theorem effect_agree {i : Instr} {s u : State} {f : Field} (h : Effect s i u) (hf : ¬ MayWrite i f) :
    agree s u f := by
  have hne : ∀ g, MayWrite i g → f ≠ g := fun g hg hfg => hf (hfg ▸ hg)
  cases h with
  | nop => exact agree_refl s f
  | chainx d m x _ =>
    exact chainTransform_agree _ _ d m x s (hne .dbuf (.inl rfl)) (hne .iv (.inl rfl))
      fun hx => hne .xiv ⟨_, _, _, by rw [hx]⟩
  | chain enc _ =>
    exact chainTransform_agree _ _ _ _ .context s (hne .dbuf (.inl rfl)) (hne .iv (.inl rfl)) nofun
  | cmacsk =>
    exact withSubkeys_agree _ _ s (hne .iv (.inl rfl)) (hne .sk1 (.inl ⟨_, .inl rfl⟩)) (hne .sk2 (.inl ⟨_, .inl rfl⟩))
  | cmac =>
    exact macTransform_agree _ _ s (hne .iv (.inl rfl)) (hne .sk1 (.inl ⟨_, .inr rfl⟩)) (hne .sk2 (.inl ⟨_, .inr rfl⟩))
  | crc32a =>
    exact appendCrc_agree s _ _ (hne .dbuf (.inr (.inl rfl))) (hne .len (.inl rfl)) (hne .crcr (by simp [MayWrite]))
  | crc16a =>
    exact appendCrc_agree s _ _ (hne .dbuf (.inr (.inr rfl))) (hne .len (.inr rfl)) (hne .crcr (by simp [MayWrite]))
  | crc32 | crc32v | crc16 | crc16v => exact setCrcr_agree s _ (hne .crcr (by simp [MayWrite]))
  | clriv => cases f <;> simp [agree, MayWrite] at *
  | clrsess => cases f <;> simp [agree, MayWrite, State.clearSession] at *
  | clrctx => cases f <;> simp [agree, MayWrite, State.clearSession] at *

/-- A field that a command may not write is as it was, whether the command is rejected or not. -/
theorem exec_agree {i : Instr} {s t : State} {f : Field} (h : exec i s = .next t) (hf : ¬ MayWrite i f) :
    agree s t f := by
  have hstatus : f ≠ .status := fun hs => hf (hs ▸ trivial)
  rcases exec_cases h with ⟨e, rfl⟩ | ⟨u, v, hu, -, rfl⟩
  · exact agree_setStatus _ hstatus (agree_refl s f)
  · exact agree_setStatus v hstatus (effect_agree hu hf)

/-- Settles O49: `MayWrite` lists each register's writers, and no command writes the model's own fields. -/
theorem registersWrittenOnlyByTheirCommands : Obligations.RegistersWrittenOnlyByTheirCommands := by
  intro i s t h
  have writer : ∀ f, ¬ agree s t f → MayWrite i f := fun f hne => by_contra fun hf => hne (exec_agree h hf)
  have kept : ∀ f, ¬ MayWrite i f → agree s t f := fun f => exec_agree h
  exact ⟨writer .ctrl, writer .len, writer .crcr, writer .iv, writer .xiv, writer .lastIv, writer .sk1, writer .sk2,
    writer .key, writer .skenc, writer .skmac, kept .epoch id, kept .fitted id, kept .pending id, kept .rdata id⟩

/-! ## DBUF -/

/-- A chained transform that is accepted writes the bytes below LEN and no other. -/
theorem memLookup_chainTransform {s : State} {k : KeySel} {a : Alg} {reg : KeyBytes} (d : Dir) (m : Mode)
    (x : IvSource) (h : ReadyToChain s k a reg) (j : Nat) :
    memLookup (chainTransform a (keyOf a reg) d m x s).dbuf j =
      if j < s.lenNat then
        (pass d (prim s.fitted a (keyOf a reg) m) (blockLen a) s.data (startingIv s x (blockLen a))).1[j]?
      else memLookup s.dbuf j := by
  have hlen := (chainTransform_lengths d m x h).1
  have hroom : s.lenNat ≤ Config.bufBytes := h.room
  have hrange : (0 ≤ j ∧ j < 0 + s.lenNat ∧ j < Config.bufBytes) ↔ j < s.lenNat := by omega
  simp only [chainTransform_eq, memLookup_memStoreBytes, hlen, hrange, Nat.sub_zero]

theorem dbufByte_chainTransform_of_le {s : State} {k : KeySel} {a : Alg} {reg : KeyBytes} (d : Dir) (m : Mode)
    (x : IvSource) (h : ReadyToChain s k a reg) {j : Nat} (hj : s.lenNat ≤ j) :
    dbufByte (chainTransform a (keyOf a reg) d m x s) j = dbufByte s j := by
  have hepoch : (chainTransform a (keyOf a reg) d m x s).epoch = s.epoch := by rw [chainTransform_eq]
  rw [dbufByte, memLookup_chainTransform d m x h, if_neg (Nat.not_lt.2 hj), hepoch, dbufByte]

/-- An append writes no byte but those right after the data. -/
theorem appendCrc_writes {s : State} {c : List Byte} {v : Word} {j : Nat}
    (hne : dbufByte ((s.appendCrc c).setCrcr v) j ≠ dbufByte s j) : s.lenNat ≤ j ∧ j < s.lenNat + c.length := by
  by_contra hout
  exact hne (dbufByte_setDbuf_outside s s.lenNat j c (by omega))

/-- Where an effect can change a byte of DBUF. -/
theorem effect_dbuf {i : Instr} {s u : State} {j : Nat} (h : Effect s i u) (hne : dbufByte u j ≠ dbufByte s j) :
    j < 1024 ∧
    ((j < s.len.toNat ∧ needsAligned i = true) ∨
      (s.len.toNat ≤ j ∧ j < s.len.toNat + 4 ∧ i = .crc32a) ∨
      (s.len.toNat ≤ j ∧ j < s.len.toNat + 2 ∧ i = .crc16a)) := by
  have hwriter : MayWrite i .dbuf := by_contra fun hf => hne (effect_agree h hf j)
  cases h with
  | chainx d m x hready =>
    have hj := lt_of_not_ge fun hj => hne (dbufByte_chainTransform_of_le d m x hready hj)
    exact ⟨lt_of_lt_of_le hj hready.room, .inl ⟨hj, rfl⟩⟩
  | chain enc hready =>
    have hj := lt_of_not_ge fun hj => hne (dbufByte_chainTransform_of_le _ _ _ hready hj)
    exact ⟨lt_of_lt_of_le hj hready.room, .inl ⟨hj, rfl⟩⟩
  | crc32a hroom =>
    obtain ⟨hlo, hhi⟩ := appendCrc_writes hne
    exact ⟨lt_of_lt_of_le hhi hroom, .inr (.inl ⟨hlo, hhi, rfl⟩)⟩
  | crc16a hroom =>
    obtain ⟨hlo, hhi⟩ := appendCrc_writes hne
    exact ⟨lt_of_lt_of_le hhi hroom, .inr (.inr ⟨hlo, hhi, rfl⟩)⟩
  | _ => simp [MayWrite, needsAligned] at hwriter

/-- Settles O50: a rejected command writes no byte, and the effects write the bytes `effect_dbuf` says. -/
theorem dbufWrittenOnlyWhereAllowed : Obligations.DbufWrittenOnlyWhereAllowed := by
  intro i s t j h hne
  rcases exec_cases h with ⟨e, rfl⟩ | ⟨u, v, hu, -, rfl⟩
  · exact absurd rfl hne
  · exact effect_dbuf hu hne

/-- Settles O31: the registers by `exec_agree`, the bytes of DBUF by `memLookup_chainTransform`. -/
theorem chainxFrame : Obligations.ChainxFrame := by
  intro s k d m x a reg h
  have hexec := exec_chainx_ready d m x h
  refine ⟨_, hexec, fun f hf => exec_agree hexec ?_, fun i hi => ⟨?_, ?_⟩, fun i hi => ?_⟩
  · cases f <;> simp [MayWrite] at hf ⊢
  · exact (memLookup_chainTransform d m x h i).trans (if_neg (Nat.not_lt.2 hi))
  · exact dbufByte_chainTransform_of_le d m x h hi
  · have hlen := (chainTransform_lengths d m x h).1
    exact ⟨_, (memLookup_chainTransform d m x h i).trans
      ((if_pos hi).trans (List.getElem?_eq_getElem (hlen.symm ▸ hi)))⟩

end Sys2Proof.Machine
end

section
/-! PROOFS. The invariant of every state (spec/10_state.md R42, R46; spec/20_memory.md R114; spec/60_exceptions.md
R330): each thing a host event can do keeps it. -/

namespace Sys2Proof.Machine

/-! ## The commands -/

/-- The invariant speaks of CTRL, STATUS and DBUF alone. -/
theorem inv_of_eq {s t : State} (hs : s.Inv) (hctrl : t.ctrl = s.ctrl) (hstatus : t.status = s.status)
    (hdbuf : t.dbuf = s.dbuf) : t.Inv := by
  rw [State.Inv, hctrl, hstatus, hdbuf]
  exact hs

theorem inv_setStatus {s : State} {v : Word} (hs : s.Inv) (hv : v ∈ statusValues) : (s.setStatus v).Inv :=
  have ⟨hctrl, _, hdbuf⟩ := hs
  ⟨hctrl, hv, hdbuf⟩

theorem inv_setDbuf {s : State} (lo : Nat) (bs : List Byte) (hs : s.Inv) : (s.setDbuf lo bs).Inv :=
  have ⟨hctrl, hstatus, hdbuf⟩ := hs
  ⟨hctrl, hstatus, memStoreBytes_wf bs s.dbuf lo hdbuf⟩

theorem inv_setCtrl {s : State} {v : Word} (hs : s.Inv) (hv : v &&& ~~~ctrlMask = 0) : (s.setCtrl v).Inv :=
  have ⟨_, hrest⟩ := hs
  ⟨hv, hrest⟩

/-- The error codes of R330 make the STATUS values of R330. -/
theorem inv_reject {s : State} (e : EngineError) (hs : s.Inv) : (s.reject e).Inv :=
  inv_setStatus hs (by cases e <;> decide)

/-- Clearing bits of CTRL sets no reserved bit. -/
theorem and_reserved_eq_zero {c : Word} (mask : Word) (h : c &&& ~~~ctrlMask = 0) :
    (c &&& mask) &&& ~~~ctrlMask = 0 := by
  rw [BitVec.and_assoc, BitVec.and_comm mask, ← BitVec.and_assoc, h]
  exact BitVec.zero_and

theorem inv_clearSession {s : State} (hs : s.Inv) : s.clearSession.Inv :=
  have ⟨hctrl, hrest⟩ := hs
  ⟨and_reserved_eq_zero _ hctrl, hrest⟩

theorem inv_chainTransform {s : State} (a : Alg) (key : List Byte) (d : Dir) (m : Mode) (x : IvSource)
    (hs : s.Inv) : (chainTransform a key d m x s).Inv := by
  rw [chainTransform_eq]
  exact inv_of_eq (inv_setDbuf 0 _ hs) rfl rfl rfl

theorem inv_effect {i : Instr} {s u : State} (h : Effect s i u) (hs : s.Inv) : u.Inv := by
  cases h with
  | chainx d m x _ => exact inv_chainTransform _ _ d m x hs
  | chain enc _ => exact inv_chainTransform _ _ _ _ _ hs
  | cmacsk => rw [withSubkeys_eq]; exact inv_of_eq hs rfl rfl rfl
  | cmac => rw [macTransform_eq]; exact inv_of_eq hs rfl rfl rfl
  | crc32a | crc16a => exact inv_of_eq (inv_setDbuf s.lenNat _ hs) rfl rfl rfl
  | clrsess => exact inv_clearSession hs
  | clrctx =>
    obtain ⟨hctrl, hrest⟩ := inv_clearSession hs
    exact ⟨and_reserved_eq_zero _ hctrl, hrest⟩
  | nop | crc32 | crc32v | crc16 | crc16v | clriv => exact inv_of_eq hs (by simp) (by simp) (by simp)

◆ ◆ ◆ ◆ ◆

» EXERCISE OBJECTIVE
Restate word for word the entries above, starting at the line with "the data. -/" and ending at the line with "exact hne (dbufByte_setDbuf_outside", inclusive, and no others.

» TASK ANSWER
/-- An append writes no byte but those right after the data. -/
theorem appendCrc_writes {s : State} {c : List Byte} {v : Word} {j : Nat}
    (hne : dbufByte ((s.appendCrc c).setCrcr v) j ≠ dbufByte s j) : s.lenNat ≤ j ∧ j < s.lenNat + c.length := by
  by_contra hout
  exact hne (dbufByte_setDbuf_outside s s.lenNat j c (by omega))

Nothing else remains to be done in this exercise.